Three sigma rule

On May 28, 2011, at 2:12 PM, Salil Sharma wrote:

Dear Sir,



I have data, coming from tests, consisting of 300 values. Is there  
a way in
R with which I can confirm this data to 68-95-99.8 rule or three- 
sigma rule?

Can you describe this rule? I get the idea that it might be "private  
language" adopted by the SigxSigma sect.

Given the mention of the SixSigma package I can perhaps be forgiven  
for jumping to the conclusion that it might be "private language" and  
I still cannot be sure that a corruption of standard statistical  
theory has not been adopted by the SSers.

Looking at Wikipedia I get a different "answer" to the question what  
is the "three sigma rule" than I do by looking at "The American  
Statistician". My hierarchy for probity assigns a higher level of  
confidence to TAS.

	The Three Sigma Rule
Author(s): Friedrich Pukelsheim
Source: The American Statistician, Vol. 48, No. 2 (May, 1994), pp. 88-91
Published by: American Statistical Association
Stable URL: http://www.jstor.org/stable/2684253 .

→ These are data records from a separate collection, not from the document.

-- ==== Sys2Proof/Machine/Light.lean ====
section
/-! DEFINITION. The mirror phase, sweeps, raster lines and vector paths, forced zeros, beam words and doses (08 R222 to R237; 09 R258,
R259, R264; 11 R303). -/

namespace Sys2Proof.Machine

/-! ### ENGINE fields of a scanner (08 Table 8-1) -/

def scPnom (s : State) (e : Nat) : Nat := u32 (engB s e) 0x404
def scPmin (s : State) (e : Nat) : Nat := u32 (engB s e) 0x408
def scPmax (s : State) (e : Nat) : Nat := u32 (engB s e) 0x40C
def scGph (s : State) (e : Nat) : Nat := u8 (engB s e) 0x410
def scGfr (s : State) (e : Nat) : Nat := u8 (engB s e) 0x411
def scPhtol (s : State) (e : Nat) : Nat := u16 (engB s e) 0x412
def scLockn (s : State) (e : Nat) : Nat := u8 (engB s e) 0x414
def scPathReg (s : State) (e : Nat) : Nat := u8 (engB s e) 0x415
def scLines (s : State) (e : Nat) : Nat := u16 (engB s e) 0x416
def scRy0 (s : State) (e : Nat) : Int := i16 (engB s e) 0x418
def scRy1 (s : State) (e : Nat) : Int := i16 (engB s e) 0x41A
def scXlo (s : State) (e : Nat) : Int := i16 (engB s e) 0x41E
def scXhi (s : State) (e : Nat) : Int := i16 (engB s e) 0x420
def scDirs (s : State) (e : Nat) : Nat := u8 (engB s e) 0x422

/-! ### The resonance tracker (08 R222, R223) -/

/-- What the tracker carries from edge to edge. -/
structure Track where
  m : Nat
  p : Int
  err : Int
  h : Int
  b : Int
  maxErr : Nat
  deriving DecidableEq, Repr

/-- The error of an edge stamped at cycle `st` against the nearest predicted value; the later one on a tie. -/
def trackErr (a p h : Int) (st : Nat) : Int :=
  let x := 256 * (st : Int) - a - h
  if p = 0 then x else x - p * Int.fdiv (2 * x + p) (2 * p)

/-- One edge: its stamp, whether it rises, and the length of the tick it fell in. -/
def trackEdge (s : State) (e : Nat) (a0 p0 : Int) (len : Nat) (t : Track) (ed : Nat × Bool) : Track :=
  let h : Int := if ed.2 then 0 else asr p0 1
  let err := if t.m = 0 then 0 else trackErr a0 p0 h ed.1
  { m := if err.natAbs ≤ 256 * scPhtol s e then min (t.m + 1) 255 else 0
    p := clampI (scPmin s e : Nat) (scPmax s e : Nat) (t.p + asr err (scGfr s e))
    err := err
    h := h
    b := (len : Int) - ed.1
    maxErr := max t.maxErr (min 65535 (err.natAbs / 256)) }

/-- 08 R223: the tracker of engine `e` at a boundary; `edges` are the edges of the tick that ends, which was `len` cycles long. -/
def trackEngine (s : State) (e len : Nat) (edges : List (Nat × Bool)) : State :=
  let x := lseAt s e
  let need : Int := if scPnom s e = 0 ∨ s.clk.rate = 0 then 0 else 2 * ((256 * 1000000000 / (s.clk.rate * scPnom s e) : Nat) : Int) - 2
  let m0 := if edges.isEmpty ∨ (edges.length : Int) < need then 0 else x.m
  let t := edges.foldl (trackEdge s e x.a x.p len) { m := m0, p := x.p, err := 0, h := 0, b := 0, maxErr := x.maxErr }
  modLse s e fun x => { x with
    m := t.m, p := t.p.toNat, maxErr := t.maxErr, edges := min 65535 edges.length
    a := if edges.isEmpty then x.a else -256 * t.b - t.h - t.err + asr t.err (scGph s e)
    err := if edges.isEmpty then x.err else clampI (-32768) 32767 (Int.tdiv t.err 256)
    lk := decide (scLockn s e ≤ t.m) }

/-! ### Sweep timing (08 R223 to R225) -/

/-- 08 R224: S(x) in units of 2^-24 of a period. -/
def phaseOf (x : Int) : Int :=
  let u := x.natAbs
  let j := u / 32
  let t (k : Nat) : Nat := asinT.getD k 4194304
  let v := t j + (t (j + 1) - t j) * (u % 32) / 32
  if x < 0 then -(v : Int) else v

/-- Four times the first instant of sweep `k` of engine `e`, in 1/256 ns: sweep 2m is the forward one of period m. -/
def sweepStart (x : LseEng) (k : Int) : Int := 4 * x.a + (2 * k - 1) * (x.p : Int)

/-- The first sweep that starts at cycle `c` or later. -/
def sweepFrom (x : LseEng) (c : Nat) : Int :=
  if x.p = 0 then 0 else - Int.fdiv (4 * x.a - (x.p : Int) - 1024 * (c : Int)) (2 * (x.p : Int))

/-- A time in 1/256 ns as a cycle. -/
def cycOf (t : Int) : Int := Int.fdiv (t + 128) 256

/-- When sweep `k` reaches position `pos` (Q1.15), as a cycle. -/
def reach (x : LseEng) (k pos : Int) : Int :=
  let base := x.a + Int.fdiv k 2 * (x.p : Int)
  let d := asr (phaseOf pos * (x.p : Int)) 24
  if k % 2 = 0 then cycOf (base + d) else cycOf (base + asr (x.p : Int) 1 - d)

/-- 08 R225: the spans of the `n` pixels of a window on sweep `k`, as first and last-but-one cycle. -/
def pixelSpans (x : LseEng) (k xlo xhi : Int) (n : Nat) : List (Int × Int) :=
  let at_ (i : Nat) : Int := reach x k (xlo + fdivI ((xhi - xlo) * (i : Int)) (n : Int))
  (List.range n).map fun i => let a := at_ i; let b := at_ (i + 1); (min a b, max a b)

/-! ### Where light is allowed (08 R231) -/

/-- The cycles of a tick outside the dark window and the guard band. -/
def openCycles (s : State) : List (Nat × Nat) :=
  [(0, darkStart s * 256), ((darkStart s + darkLen s) * 256, nSlot s * 256)]

/-- The same, cut at the first cycle of class X blanking. -/
def litCycles (s : State) : List (Nat × Nat) :=
  match s.tsq.blank with
  | none => openCycles s
  | some b => (openCycles s).map fun (x, y) => (min x b, min y b)

/-- The parts of [a, b) that lie in a list of ranges. -/
def cutTo (l : List (Nat × Nat)) (a b : Nat) : List (Nat × Nat) :=
  (l.map fun (x, y) => (max a x, min b y)).filter fun (x, y) => x < y

/-- How many cycles of [a, b) lie in a list of ranges. -/
def cover (l : List (Nat × Nat)) (a b : Nat) : Nat := (cutTo l a b).foldl (fun n (x, y) => n + (y - x)) 0

/-- 11 R234, 08 R234: the dose of an account in µJ/cm². -/
def doseOf (area e : Nat) : Nat := if area = 0 then 0 else min 0xFFFFFFFF (e / (area * 625000))
def writeDose (s : State) (seg : Nat) : Nat := doseOf (alook s.lse.area seg) (alook s.lse.wAcc seg)
def eraseDose (s : State) (seg : Nat) : Nat := doseOf (alook s.lse.area seg) (alook s.lse.eAcc seg)

/-- The doses as they were settled at the last boundary, with the areas of that boundary (00 R14, 11 R303). -/
def settledDose (s : State) (seg : Nat) (write : Bool) : Nat :=
  let l := s.shown.lse
  doseOf (alook l.area seg) (alook (if write then l.wAcc else l.eAcc) seg)

/-- 11 R303: whether write-verify lets light of the given phase onto a segment. -/
def wvGate (s : State) (seg : Nat) (write : Bool) : Bool :=
  s.lse.wv.any fun v => v.seg == seg && v.st == 1 && v.write == write && decide (settledDose s seg write < v.tgt)

/-- The account of a channel on a scanner engine: 1 write, 2 erase, 0 none (08 R232). -/
def acctOf (role : Nat) : Nat := if role = 4 then 1 else if role = 1 then 2 else 0

/-- 08 R231: what Table 8-4 and 11 R303 settle before a sweep is placed: whether the sweep of a channel may be lit at all. -/
def sweepOpen (s : State) (e n : Nat) (draw : Option Nat) : Bool :=
  let role := chanRole s n
  (lseAt s e).lk && domOn s (30 + 3 * e) && (role != 4 || s.tsq.set == 1) &&
    (match draw with
     | some seg => acctOf role == 0 || wvGate s seg (role == 4)
     | none => true)

/-! ### Emitting (08 R218, R225, R226, R228) -/

/-- A sweep's pixels as light: `qs` are the intensities, `draw` the path element that it belongs to. -/
def emitSweep (s : State) (e n : Nat) (k xlo xhi : Int) (qs : List Nat) (draw : Option Bytes) : State :=
  let x := lseAt s e
  let sp := if xlo < xhi then (pixelSpans x k xlo xhi qs.length).zip qs else []
  let sp := sp.filterMap fun ((a, b), q) => if 0 < b ∧ a < b then some (a.toNat, b.toNat, q) else none
  let isOpen := sweepOpen s e n (draw.map elSeg)
  let full := sp.foldl (fun t (a, b, _) => t + (b - a)) 0
  let lit := if isOpen then sp.foldl (fun t (a, b, _) => t + cover (openCycles s) a b) 0 else 0
  let acct := match draw with | some _ => acctOf (chanRole s n) | none => 0
  let new : List Span := if !isOpen then [] else sp.map fun (a, b, q) =>
    { chan := n, a := a, b := b, q := q, acct := acct, seg := (draw.map elSeg).getD 0, eta := (draw.map elEta).getD 0,
      puw := if acct = 0 then 0 else power s n q }
  let sh : List Show := if full = 0 then [] else
    [{ eng := e, a := (sp.map (·.1)).foldl min ((sp.head?.map (·.1)).getD 0), b := (sp.map (·.2.1)).foldl max 0, cut := decide ((lit : Nat) < (full : Nat)) }]
  { s with lse := { s.lse with spans := s.lse.spans ++ new, shows := s.lse.shows ++ sh } }

/-- The intensities of a line on a channel. -/
def lineInts (s : State) (n int : Nat) (px : List Nat) : List Nat :=
  let i := match chanRole s n with | 2 => 1 | 3 => 2 | _ => 0
  px.map fun p => int * comp p i / 4095

/-- A slow-axis set point that holds from time `t4` on (08 R229). -/
def setPoint (s : State) (e : Nat) (t4 v : Int) : State := modLse s e fun x => { x with sps := x.sps ++ [(t4, v)] }

/-- The set point as LSE has it at a time, periods that start then not yet counted. -/
def setPointAt (x : LseEng) (t4 : Int) : Int := x.sps.foldl (fun v (t, w) => if t < t4 then w else v) x.sp0

/-- FETCH_STARVE on engine `e` in slots `a` up to `b` of its LIGHT word, outside the dark window (09 R262). -/
def starveSlots (s : State) (e word a b : Nat) : State :=
  (List.range (b - a)).foldl (fun s i =>
    let sl := a + i
    if inDark s (256 * sl) then s else raiseStarve s (256 * sl) e (0xD + e) (some word)) s

/-- 08 R226, 09 R264: one sweep of a RASTER word. -/
def rasterSweep (s : State) (e : Nat) (w : LWin) : State :=
  let x := lseAt s e
  let dir := if w.next % 2 = 0 then 0 else 1
  if !(bitAt (scDirs s e) dir) ∨ scLines s e ≤ x.line ∨ x.abort then s
  else
    match takeRow s e x.line with
    | none =>
      let c := (cycOf (Int.fdiv (sweepStart x w.next) 4)).toNat
      let s := raiseStarve s c e (0xD + e) (some w.word)
      let s := modLse s e fun x => { x with abort := true }
      let s := { s with lse := { s.lse with shows := s.lse.shows ++ [{ eng := e, a := c, b := c, cut := true }] } }
      modPso (resetFetch s e (scLines s e)) e fun p => { p with aborts := satAdd 65535 p.aborts 1 }
    | some (px, s) =>
      let n := 4 * e + fieldCh s e w.field
      let s := emitSweep s e n w.next (scXlo s e) (scXhi s e) (lineInts s n (fieldInt s e w.field) px) none
      let l : Int := (x.line : Nat)
      let v := scRy0 s e + fdivI ((scRy1 s e - scRy0 s e) * l) (max (scLines s e - 1) 1 : Nat)
      modLse (setPoint s e (sweepStart x w.next) v) e fun x => { x with line := x.line + 1 }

For a distribution whose density is unimodal (and notice _not_  
assuming symmetry):

Pr( abs( X-mean(X) ) > 3*sd(X) ) < 4/18 < 0.05

It seemed trivial to test this with a normal distribution, so I  
illustrate it with a skewed distribution:

 > X <- rexp(300)
 > sum( abs( X-mean(X) ) > 3*sd(X) )/300
[1] 0.02

I need to look around percentile ranks and prediction intervals for  
this
data. I, however, used SixSigma package and used ss.ci() function,  
which
produced 95% confidence intervals. I still am not certain about  
percentile
ranks conforming to 68-95-99.7 rule for this data.

Would those percentiles be:

 > 50 -c(68, 95, 99.7)/2
[1] 16.00  2.50  0.15
 > 50 + c(68, 95, 99.7)/2
[1] 84.00 97.50 99.85

The quantile function is pretty much "standard operating procedure".

fivenum will return the values that would appear in a box-and- 
whiskers plot.


-- 
David Winsemius, MD
West Hartford, CT

David Winsemius, MD
West Hartford, CT